Lastly, I confess I know nothing about notation or the understanding of musical writing. I don’t play any instruments (I failed the triangle auditions at junior school and was seriously out of tune with the comb and paper). Nor, in honesty do I sing well. I have, however a great admiration for those that can master these talents/disciplines and have worked with such folk along the way so far and have thoroughly enjoyed the experience. As for dancing… I would say that my modern ballet style has to be seen to be believed, and then quickly forgotten. lol
5 comments:
You left out Sondheim's masterpiece 'Assassins'. It's not often performed in the USA because of the nature of its story - deaths of presidents due to assassination. To my mind it has some of his best songs in it.
http://chicagotheaterblog.com/2008/02/03/sondheim_balladofbooth/
Enjoy
bugger - first link didnt work and I can't find a good one on You tube - they are all bad singers on the clips allowed.
Anyway - to me Sondheim is head and shoulders above everyone else. As for Lloyd Webber - I think he pinched a lot of his melodies from Puccini. sorry - I know he is revered but not by me,
FF: I didn't put Assassins because I personally haven't seen it. Yes I agree that a lot of LWs melodies do have a Puccini ring to them but I still like his work.

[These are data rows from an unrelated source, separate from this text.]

theorem test_decode_rsvd4 : decodeFrame [0b0_000_0100#8] = .ok (.rsvd4 ⟨false, 0⟩, []) := by decide

theorem test_decode_rsvd5 : decodeFrame [0b0_100_0101#8] = .ok (.rsvd5 ⟨false, 0b100⟩, []) := by decide

theorem test_decode_rsvd6 : decodeFrame [0b1_010_0110#8] = .ok (.rsvd6 ⟨true, 0b010⟩, []) := by decide

theorem test_decode_rsvd7 : decodeFrame [0b1_001_0111#8] = .ok (.rsvd7 ⟨true, 0b001⟩, []) := by decide

theorem test_decode_rsvdB : decodeFrame [0b1_000_1011#8] = .ok (.rsvdB ⟨true, 0⟩, []) := by decide

theorem test_decode_rsvdC : decodeFrame [0b0_000_1100#8] = .ok (.rsvdC ⟨false, 0⟩, []) := by decide

theorem test_decode_rsvdD : decodeFrame [0b0_111_1101#8] = .ok (.rsvdD ⟨false, 0b111⟩, []) := by decide

theorem test_decode_rsvdE : decodeFrame [0b1_000_1110#8] = .ok (.rsvdE ⟨true, 0⟩, []) := by decide

theorem test_decode_rsvdF : decodeFrame [0b1_111_1111#8] = .ok (.rsvdF ⟨true, 0b111⟩, []) := by decide

/-- The codes of R262. -/
theorem test_decode_status : decodeCommand { code := 0b000#3 } = .ok .status := by decide

theorem test_decode_init : decodeCommand { code := 0b001#3, role := .client, maxPayload := some 10, pongNotify := true } =
    .ok (.init .client (some 10) true) := by decide

theorem test_decode_rxByte : decodeCommand { code := 0b010#3, byte := 0x81 } = .ok (.rxByte 0x81) := by decide

theorem test_decode_rxChunk : decodeCommand { code := 0b011#3, bytes := [0x81, 0x05] } = .ok (.rxChunk [0x81, 0x05]) := by
  decide

theorem test_decode_txFrame : decodeCommand { code := 0b100#3, fin := true, opcode := 0x2, bytes := [0x41] } =
    .ok (.txFrame true 0x2 [0x41]) := by decide

theorem test_decode_txClose : decodeCommand { code := 0b101#3, bytes := [0x03, 0xe8] } = .ok (.txClose [0x03, 0xe8]) := by
  decide

theorem test_decode_txPing : decodeCommand { code := 0b110#3 } = .ok (.txPing []) := by decide

/-- Code 7 is no command (R262). -/
theorem test_decode_code7_refused : decodeCommand { code := 0b111#3 } = .error .unassignedCode := by decide

/-- 65535 and 65536 stand at the two ends of the long forms: the shorter form is asked for (R100), H7 and H10. -/
theorem test_decode_nonMinimal_refused :
    decodeFrame [0x82, 0x7e, 0x00, 0x7d] = .error .nonMinimalLength ∧
      decodeFrame [0x82, 0x7f, 0, 0, 0, 0, 0, 0, 0xff, 0xff] = .error .nonMinimalLength := by decide

/-- E6 and E5: 125 is the largest control length (R102). -/
theorem test_decode_control_long_refused :
    decodeFrame [0x89, 0x7e, 0x00, 0x7e] = .error .controlTooLong ∧ decodeFrame [0x89, 0x7d] = .error .truncated := by
  decide

/-! ### The encoder (95_test_vectors.md 2.1) -/

theorem test_encode_client_bin :
    encodeTx .client true 0x2 #v[0xff, 0x0f, 0xf0, 0x55] [0x10, 0x20, 0x30, 0x40, 0x50, 0x60, 0x70] =
      [0x82, 0x87, 0xff, 0x0f, 0xf0, 0x55, 0xef, 0x2f, 0xc0, 0x15, 0xaf, 0x6f, 0x80] := by decide

theorem test_lenField_corners :
    lenField false 125 = [0x7d] ∧ lenField false 126 = [0x7e, 0x00, 0x7e] ∧ lenField false 256 = [0x7e, 0x01, 0x00] ∧
      lenField false 65535 = [0x7e, 0xff, 0xff] ∧ lenField true 65536 = [0xff, 0, 0, 0, 0, 0, 1, 0, 0] ∧
      lenField false (2 ^ 32) = [0x7f, 0, 0, 0, 1, 0, 0, 0, 0] ∧
      lenField false (2 ^ 64 - 1) = [0x7f, 0xff, 0xff, 0xff, 0xff, 0xff, 0xff, 0xff, 0xff] := by decide

/-! ### Single steps (95_test_vectors.md, the vector named in each docstring) -/

/-- A state just after INIT with these arguments, the key source ready with `keys`, over a zero buffer. -/
def fresh (role : Role) (maxPayload : Option (BitVec 64) := none) (pongNotify : Bool := false) (keys : List Key := []) :
    State :=
  { State.reset with
    link :=
      { State.reset.link with
        conn := initConn role maxPayload pongNotify (Vector.replicate 125 0)
        keys := keys } }

/-- A fresh state with some fields of the Connection changed. -/
def with' (f : Conn → Conn) (s : State) : State := { s with link := { s.link with conn := f s.link.conn } }

/-- What an instruction emits and returns. -/
def result (i : Instr) (s : State) : Option (List Output × Status) :=
  match exec i s with
  | .next t => some (t.link.output, t.status)
  | .fault _ => none
  | .refused _ => none

/-- One thing read off the Connection an instruction leaves. -/
def leaves {α : Type} (g : Conn → α) (i : Instr) (s : State) : Option α :=
  match exec i s with
  | .next t => some (g t.link.conn)
  | .fault _ => none
  | .refused _ => none

/-- D4. -/
theorem test_cont_continue : result (.cont ⟨false, 0, none, [0x41]⟩) (fresh .client) =
    some ([.dlvData 0x41 false, .dlvEnd .cont false], .ok) := by decide

/-- D3: no message open is no error; the type of the last TEXT or BIN frame decides (R172). -/
theorem test_cont_binary : result (.cont ⟨true, 0, none, [0x41]⟩) (with' ({ · with lastOpcode := 0x2 }) (fresh .client)) =
    some ([.dlvData 0x41 true, .dlvEnd .finish true], .ok) := by decide

/-- S3. -/
theorem test_text_masked :
    result (.text ⟨true, 0, some #v[0x37, 0xfa, 0x21, 0x3d], [0x48, 0x65, 0x6c, 0x6c, 0x6f]⟩) (fresh .server) =
      some ([.dlvData 0x48 false, .dlvData 0x65 false, .dlvData 0x6c false, .dlvData 0x6c false, .dlvData 0x6f false,
        .dlvEnd .finish false], .ok) := by decide

/-- D5, and its `lastOpcode`. -/
theorem test_text_empty_fragment : result (.text ⟨false, 0, none, []⟩) (fresh .client) =
      some ([.dlvEnd .start false], .ok) ∧
    leaves (fun c => (c.lastOpcode, c.hdrByte0, c.hdrByte1)) (.text ⟨false, 0, none, []⟩) (fresh .client) =
      some (0x1, 0x01, 0x00) := by decide

/-- D2. -/
theorem test_bin_delivered : result (.bin ⟨true, 0, none, [0x01, 0x02, 0x03]⟩) (fresh .client) =
    some ([.dlvData 0x01 true, .dlvData 0x02 true, .dlvData 0x03 true, .dlvEnd .finish true], .ok) := by decide

/-- E8. -/
theorem test_bin_too_large :
    result (.bin ⟨true, 0, none, List.replicate 11 0⟩) (fresh .client (some 10)) = some ([.evError 5], .halted) := by decide

/-- S6, inbound first. -/
theorem test_close_echoed : result (.close ⟨true, 0, some #v[0xa1, 0xb2, 0xc3, 0xd4], [0x03, 0xe8]⟩) (fresh .server) =
    some ([.tx [0x88, 0x02, 0x03, 0xe8], .evShutdown], .ok) := by decide +kernel

/-- P3, second close. -/
theorem test_close_not_echoed_twice :
    result (.close ⟨true, 0, some #v[0xa1, 0xb2, 0xc3, 0xd4], [0x03, 0xe8]⟩)
      (with' ({ · with closeSent := true }) (fresh .server)) = some ([.evShutdown], .ok) := by decide

/-- S8, server. -/
theorem test_ping_answered :
    result (.ping ⟨true, 0, some #v[0x37, 0xfa, 0x21, 0x3d], [0x70, 0x69, 0x6e, 0x67]⟩) (fresh .server) =
      some ([.tx [0x8a, 0x04, 0x70, 0x69, 0x6e, 0x67]], .ok) := by decide +kernel

/-- K2: a ping with `fin = 0`; the pong of a client is masked with the key drawn. -/
theorem test_ping_client :
    result (.ping ⟨false, 0, none, [0x41]⟩) (fresh .client (keys := [#v[0x01, 0x02, 0x03, 0x04]])) =
      some ([.tx [0x8a, 0x81, 0x01, 0x02, 0x03, 0x04, 0x40]], .ok) := by decide +kernel

/-- K3. -/
theorem test_pong_reported : result (.pong ⟨true, 0, none, [0x41, 0x42]⟩) (fresh .client (pongNotify := true)) =
    some ([.evPong 2], .ok) := by decide

/-- K4. -/
theorem test_pong_quiet : result (.pong ⟨true, 0, none, [0x41, 0x42]⟩) (fresh .client) = some ([], .ok) ∧
    leaves (fun c => (c.ctrlLen, ctrlPayload c)) (.pong ⟨true, 0, none, [0x41, 0x42]⟩) (fresh .client) =
      some (2, [0x41, 0x42]) := by decide +kernel

/-- E1 and E2: all ten reserved opcodes. -/
theorem test_reserved_halt :
    ∀ i ∈ [Instr.rsvd3 ⟨true, 0⟩, .rsvd4 ⟨true, 0⟩, .rsvd5 ⟨true, 0⟩, .rsvd6 ⟨true, 0⟩, .rsvd7 ⟨true, 0⟩,
      .rsvdB ⟨true, 0⟩, .rsvdC ⟨true, 0⟩, .rsvdD ⟨true, 0⟩, .rsvdE ⟨true, 0⟩, .rsvdF ⟨true, 0⟩],
      result i (fresh .server) = some ([.evError 1], .halted) ∧ leaves (·.hdrByte0) i (fresh .server) = some 0 := by
  decide

/-- H2. -/
theorem test_rxByte_length :
    leaves (fun c => (c.decodeStep, c.fieldIdx, c.hdrByte1, c.payloadBytesRemaining)) (.rxByte 0x85)
      (with' ({ · with decodeStep := .length, hdrByte0 := 0x81, lastOpcode := 1 }) (fresh .server)) =
      some (.key, 0, 0x85, 5) := by decide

Blood Brothers is the one for me. Such a sad ending. I can't sing either. I wish I could, but was at the end of the queue when they dished out voices.
Thanks for reminding me Christopher. Yes Blood Brothers. Good one. I saw that at the Derby Playhouse some years ago. Did you ever hear the story of the Johnson twins? Both alike as two new pins. And did you ever hear the story how the Johnson's died... (sob sob).